American lawyer and military officer

Henry Clay Lester (November 1830 — April 5, 1902) was an American lawyer, linguist, civil engineer, and American Civil War veteran. During the Civil War Lester served in the 1st Minnesota Infantry Regiment before being promoted to the rank of Colonel and commanding the 3rd Minnesota Infantry Regiment. Lester is infamously known in Minnesota history for his surrender to Nathan Bedford Forrest at the First Battle of Murfreesboro on July 13, 1862 which caused widespread dissent amongst the regiment.

== Early life ==
Henry Clay Lester was born in November 1830 in Fredonia, New York. Starting in 1846 Lester studied at Hamilton College where he studied law and was the president of the Phi Beta Kappa society, and was a member of the Psi Upsilon fraternity, he graduated from Hamilton College in 1850. Shortly after graduating Lester moved to Winona, Minnesota in Minnesota Territory in 1857 where he worked as a lawyer. While in Winona Lester served as the court clerk of the District Court of Minnesota for Minnesota's 3rd Judicial District.

== American Civil War ==
At the outbreak of the American Civil War Lester volunteered for service in the Union Army on April 30, 1861 and was mustered into Company K, nicknamed the "Winona Volunteers" of the 1st Minnesota Infantry Regiment. Lester was elected as the Captain of Company K and would serve with the 1st Minnesota during the regiment's first several engagements, notably the First Battle of Bull Run on July 21, 1861 and the Battle of Ball's Bluff on October 21, 1861. On November 15, 1861 Lester was promoted to the rank of Colonel and appointed to command of the newly mustered 3rd Minnesota Infantry Regiment. While serving in the 1st Minnesota William Lochren, Lester's First Lieutenant, described Lester as "efficient and very highly regarded".

According to the Minnesota Historical Society Lester was given a presentation sword made by Tiffany & Co. from the soldiers of the regiment on April 14, 1862 "in token of their high regard and confidence". From May 8 to July 11, 1862 Lester commanded the Twenty-Third brigade which had been sent to Pikeville, Tennessee in the Sequatchie Valley before being relieved by Colonel William Ward Duffield of the 9th Michigan Infantry Regiment.

=== Surrender at Murfreesboro ===

Only July 13, 1862 Nathan Bedford Forrest attacked and captured much of the Union garrison at Murfreesboro, Tennessee under the command of Thomas Turpin Crittenden who were garrisoned at Murfreesboro in order to guard and patrol the Nashville and Chattanooga Railroad.
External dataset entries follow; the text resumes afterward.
-- ==== Sys2Proof/Machine/House.lean ====
section
/-! DEFINITION. The management controller's housekeeping: lifetime records, undervolting, boot, attestation, power and clock (R31, R32,
R462 to R470). -/

namespace Sys2Proof.Machine

/-! ### Records (R463, R464) -/

/-- The bin of a temperature in °C. -/
def tempBin (t : Int) : Nat := if t < 40 then 0 else if 96 ≤ t then 15 else ((t - 36) / 4).toNat

/-- TEMPERATURE_SAMPLE: once a second, the hottest sensor of each domain. -/
def execTemperatureSample (temps : List Int) (s : State) : Out :=
  if s.clk.ns < s.house.sampledAt + 1000000000 then .next s
  else
    let s : State := { s with house := { s.house with sampledAt := s.clk.ns } }
    .next (((temps.take 37).zipIdx).foldl (fun s x => s.life 5 (x.2 * 16 + tempBin x.1)) s)

/-- VOLTAGE_DROOP. -/
def execVoltageDroop (d : BitVec 6) (s : State) : Out := if d.toNat < 37 then .next (s.life 3 d.toNat) else .next s

/-- POWERED_HOUR. -/
def execPoweredHour (s : State) : Out :=
  if s.house.powered ∧ s.house.hourAt + 3600000000000 ≤ s.clk.ns then .next (({ s with house := { s.house with hourAt := s.clk.ns } } : State).life 8 0) else .next s

/-- The counts go to non-volatile storage. -/
def State.flushCounts (s : State) : State := { s with house := { s.house with stored := s.house.counts } }

/-- LIFETIME_FLUSH (R464). -/
def execLifetimeFlush (s : State) : Out := .next s.flushCounts

/-! ### Undervolting (R465, R466) -/

/-- DOMSTAT at a time. -/
def Domain.stat (x : Domain) : Word :=
  w64 (min (2 ^ 32 - 1) x.rate * 2 ^ 32 + x.offs % 256 * 2 ^ 16 + (if x.hold then 8 else 0) + (if x.meas then 4 else 0) + (if x.pf then 2 else 0) + (if x.uven then 1 else 0))

def State.domain (s : State) (d : Nat) : Domain := vget s.house.domains d {}

/-- UNDERVOLT_STEP: a further 10 mV after 24 h in which RATE stayed at or below a quarter of PFTHR. -/
def execUndervoltStep (d : BitVec 6) (s : State) : Out :=
  let x := s.domain d.toNat
  if x.uven ∧ !x.hold ∧ !x.pf ∧ !x.meas ∧ x.offs < 60 ∧ x.quietSince + 86400000000000 ≤ s.clk.ns ∧ 4 * x.rate ≤ s.house.pfthr.toNat then
    .next (s.mapDomain d.toNat fun x => { x with offs := x.offs + 10, quietSince := s.clk.ns })
  else .next s

/-- ERROR_RATE_CROSSING: back to nominal with a re-measurement, or PF at nominal. -/
def execErrorRateCrossing (d : BitVec 6) (s : State) : Out :=
  let x := s.domain d.toNat
  let above := decide (s.house.pfthr.toNat < x.rate)
  if 0 < x.offs ∧ (above ∨ x.sdc) then
    .next (s.mapDomain d.toNat fun x => { x with offs := 0, meas := true, measSince := s.clk.ns, measErrs := 0, crossings := x.crossings + 1, sdc := false })
  else if x.offs = 0 ∧ !x.meas ∧ above then .next (s.mapDomain d.toNat fun x => { x with pf := true, sdc := false })
  else .next (s.mapDomain d.toNat fun x => { x with sdc := false })

/-- REMEASURE_END: after 10 minutes, RATE is 6 times the errors counted. -/
def execRemeasureEnd (d : BitVec 6) (s : State) : Out :=
  let x := s.domain d.toNat
  if !x.meas ∨ s.clk.ns < x.measSince + 600000000000 then .next s
  else
    let rate := 6 * x.measErrs
    let high := decide (s.house.pfthr.toNat < rate)
    .next (s.mapDomain d.toNat fun x => { x with meas := false, rate := rate, errs := [], quietSince := s.clk.ns, pf := x.pf || high, hold := x.hold || !high
                                                 holdUntil := s.clk.ns + 604800000000000, holdForever := x.holdForever || decide (2 ≤ x.crossings) })

/-- HOLD_EXPIRY: after 7 days, unless a second crossing holds the domain for good. -/
def execHoldExpiry (d : BitVec 6) (s : State) : Out :=
  let x := s.domain d.toNat
  if x.hold ∧ !x.holdForever ∧ x.holdUntil ≤ s.clk.ns then .next (s.mapDomain d.toNat fun x => { x with hold := false, quietSince := s.clk.ns }) else .next s

/-! ### Boot (R467, R468) -/

/-- The first check that an image of a stage fails, as ERR codes it; 0 when it is accepted. -/
def imageErr (stage minSvn : Nat) (img : List Byte) : Byte :=
  let key := (img.drop 0x60).take 1793
  let zero (o n : Nat) : Bool := ((img.drop o).take n).all (· == 0)
  if img.length < 0x1000 ∨ img.length < 0x1000 + numAt img 0 8 then 6
  else if Config.shake256 key 32 ≠ Config.rootDigest then 1
  else if !Config.falconVerify key (Config.shake256 (img.take 0x768) 64) ((img.drop 0x768).take 1280) then 2
  else if (img.drop 0x20).take 64 ≠ Config.shake256 ((img.drop 0x1000).take (numAt img 0 8)) 64 then 3
  else if numAt img 0xC 4 < minSvn then 4
  else if numAt img 8 4 ≠ stage ∨ fld (numAt img 0x10 4) 31 1 ≠ 0 ∨ !zero 0x14 12 ∨ !zero 0x761 7 ∨ !zero 0xC68 920 then 5
  else 0

/-- How far the boot has come: the state of the records, and the images accepted. -/
structure Boot where
  house : House
  accepted : List (Nat × List Byte)
  stopped : Bool

/-- One stage: slot A, then slot B. -/
def Boot.stage (b : Boot) (n : Nat) : Boot :=
  if b.stopped then b
  else
    let slots := [b.house.images.getD (2 * (n - 1)) [], b.house.images.getD (2 * (n - 1) + 1) []]
    let errs := slots.map (imageErr n (vget b.house.minSvn (n - 1) 0).toNat)
    let fail (h : House) (e : Byte) : House := if h.bootErr = 0 then { h with bootErr := e } else h
    let take (h : House) (img : List Byte) : Boot :=
      { b with accepted := b.accepted ++ [(n, img)]
               house := { h with bootStage := BitVec.ofNat 4 n, svn := vset h.svn (n - 1) (BitVec.ofNat 32 (numAt img 0xC 4))
                                 measure := Config.shake256 (h.measure ++ (img.drop 0x20).take 64) 64 } }
    match errs, slots with
    | [ea, eb], [a, c] =>
      if ea = 0 then take b.house a
      else if eb = 0 then take (fail b.house ea) c
      else { b with house := fail b.house ea, stopped := true }
    | _, _ => { b with stopped := true }

/-- The boot of R467 from reset: READY when every stage is accepted; then images with RAISE raise the minimum of their own stage. -/
def House.boot (h : House) : House :=
  let h : House := { h with bootStage := 0, bootReady := false, bootErr := 0, measure := List.replicate 64 0, svn := Vector.replicate 3 0 }
  let b := [1, 2, 3].foldl Boot.stage ⟨h, [], false⟩
  if b.stopped then b.house
  else
    let raise (h : House) (x : Nat × List Byte) : House :=
      let svn := BitVec.ofNat 32 (numAt x.2 0xC 4)
      if fld (numAt x.2 0x10 4) 0 0 = 1 ∧ (vget h.minSvn (x.1 - 1) 0).toNat < svn.toNat then { h with minSvn := vset h.minSvn (x.1 - 1) svn } else h
    b.accepted.foldl raise { b.house with bootReady := true }

/-- BOOTSTAT as it reads. -/
def House.bootstat (h : House) : Word := w64 (h.bootErr.toNat * 2 ^ 8 + (if h.bootReady then 16 else 0) + h.bootStage.toNat)

/-! ### Reset and power (R464, R465, R470) -/

/-- What outlasts a reset of the device: the records, HOLD and PF, the images and the fused minima. The 24 h of R466 begin anew. -/
def House.kept (h : House) (now : Nat) : House :=
  { counts := h.counts, stored := h.stored, images := h.images, minSvn := h.minSvn, hourAt := h.hourAt, sampledAt := h.sampledAt
    domains := h.domains.map fun (d : Domain) => { hold := d.hold, holdForever := d.holdForever, holdUntil := d.holdUntil, pf := d.pf, crossings := d.crossings, quietSince := now } }

/-- The machine after a reset: every register at its reset value; host memory, the records and the time go on. Writes on their way to a host
arrive. -/
def State.cleared (s : State) (house : House) : State :=
  let m := s.mem.flushHost
  { State.reset with house := house, mem := { ram := m.ram.filter fun c => decide (2 ^ 64 ≤ c.1), bad := m.bad.filter fun x => decide (2 ^ 56 ≤ x)
                                              hostHold := m.hostHold, hostDead := m.hostDead }
                     clk := { ns := s.clk.ns, cyc := s.clk.cyc }, agenda := s.agenda, free := s.free }

/-- DEVICE_RESET: the device is reset, and the boot stages run (R467). -/
def execDeviceReset (s : State) : Out := .next (s.cleared (s.house.kept s.clk.ns).boot)

/-- ORDERLY_POWER_DOWN (R464). -/
def execOrderlyPowerDown (s : State) : Out := let s := s.flushCounts; .next (s.cleared { s.house.kept s.clk.ns with powered := false })

/-- POWER_LOSS: counts that were not written are lost (R464). -/
def execPowerLoss (s : State) : Out := .next (s.cleared { s.house.kept s.clk.ns with counts := s.house.stored, powered := false })

/-- A host port enters or leaves D3hot (R470). -/
def State.setD3 (s : State) (m : Master) (on : Bool) : State :=
  match masterPort m with
  | some p => { s with house := { s.house with d3hot := vset s.house.d3hot p on } }
  | none => s

/-- D3HOT_ENTRY. -/
def execD3hotEntry (m : Master) (s : State) : Out := .next (s.setD3 m true)

/-- D0_ENTRY. -/
def execD0Entry (m : Master) (s : State) : Out := .next (s.setD3 m false)

/-- CLOCK_THROTTLE: the controller sets the core clock, in MHz, up to the nominal 1400; it never stops it (R31, R32). -/
def execClockThrottle (mhz : BitVec 16) (s : State) : Out :=
  if 0 < mhz.toNat ∧ mhz.toNat ≤ 1400 then .next { s with house := { s.house with mhz := mhz } } else .next s

/-! ### Attestation (R469) -/

/-- Exactly n bytes. -/
def fitTo (n : Nat) (bs : List Byte) : List Byte := (bs ++ List.replicate n 0).take n

/-- The quote. -/
def House.quote (h : House) : List Byte :=
  let head := fitTo 64 h.measure ++ leBytes 32 h.nonce.toNat ++ (h.svn.toList.map fun x => leBytes 4 x.toNat).flatten ++ [0, 0, 0, 0]
    ++ fitTo 1793 Config.identityKey ++ List.replicate 7 0
  head ++ fitTo 1280 (Config.identitySign (Config.shake256 head 64))

/-- A write of ATTCTL: GO writes the quote and the certificate, then DONE or ERR is set. -/
def State.writeAttctl (s : State) (v : Word) : State :=
  if !bt v 0 then s
  else
    let a := s.house.attbuf.toNat
    let bytes := fitTo 0x1000 s.house.quote ++ Config.identityCert
    let done (n : BitVec 3) (s : State) : State := { s with house := { s.house with attctl := n } }
    if !dpaOk a ∨ !dpaOk (a + bytes.length - 1) ∨ s.mem.failed.contains (8 + dpaDie a) then done 4 s
    else done 2 { s with mem := (s.mem.putRaw a s.house.quote).putRaw (a + 0x1000) Config.identityCert }

/-- ATTEST_GO (R469). -/
def execAttestGo (m : Master) (v : Word) (s : State) : Out := s.byHolder m (s.writeAttctl v)

end Sys2Proof.Machine
end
Elements of Crittenden's command who were captured included the 9th Michigan Infantry Regiment, the 7th Pennsylvania Cavalry Regiment, the 4th Kentucky Cavalry Regiment, the 3rd Minnesota Infantry Regiment along with Captain John M. Hewitt's Battery "B" Kentucky Light Artillery however were the only Union units which remained uncaptured. Forrest attempted to attack the 3rd Minnesota's camp which was guarded by teamsters, cooks, and sick or wounded men under the command of Corporal Charles H. Green. Corporal Green the defenders held their own against three separate charges before Green was finally wounded and his command surrendered. Green would later die of his wounds later that day. Green's display of stubbornness and resilience against Forrest's troops displays how the rest of the men of the 3rd Minnesota likely would have fought during the altercation, however, this was not so.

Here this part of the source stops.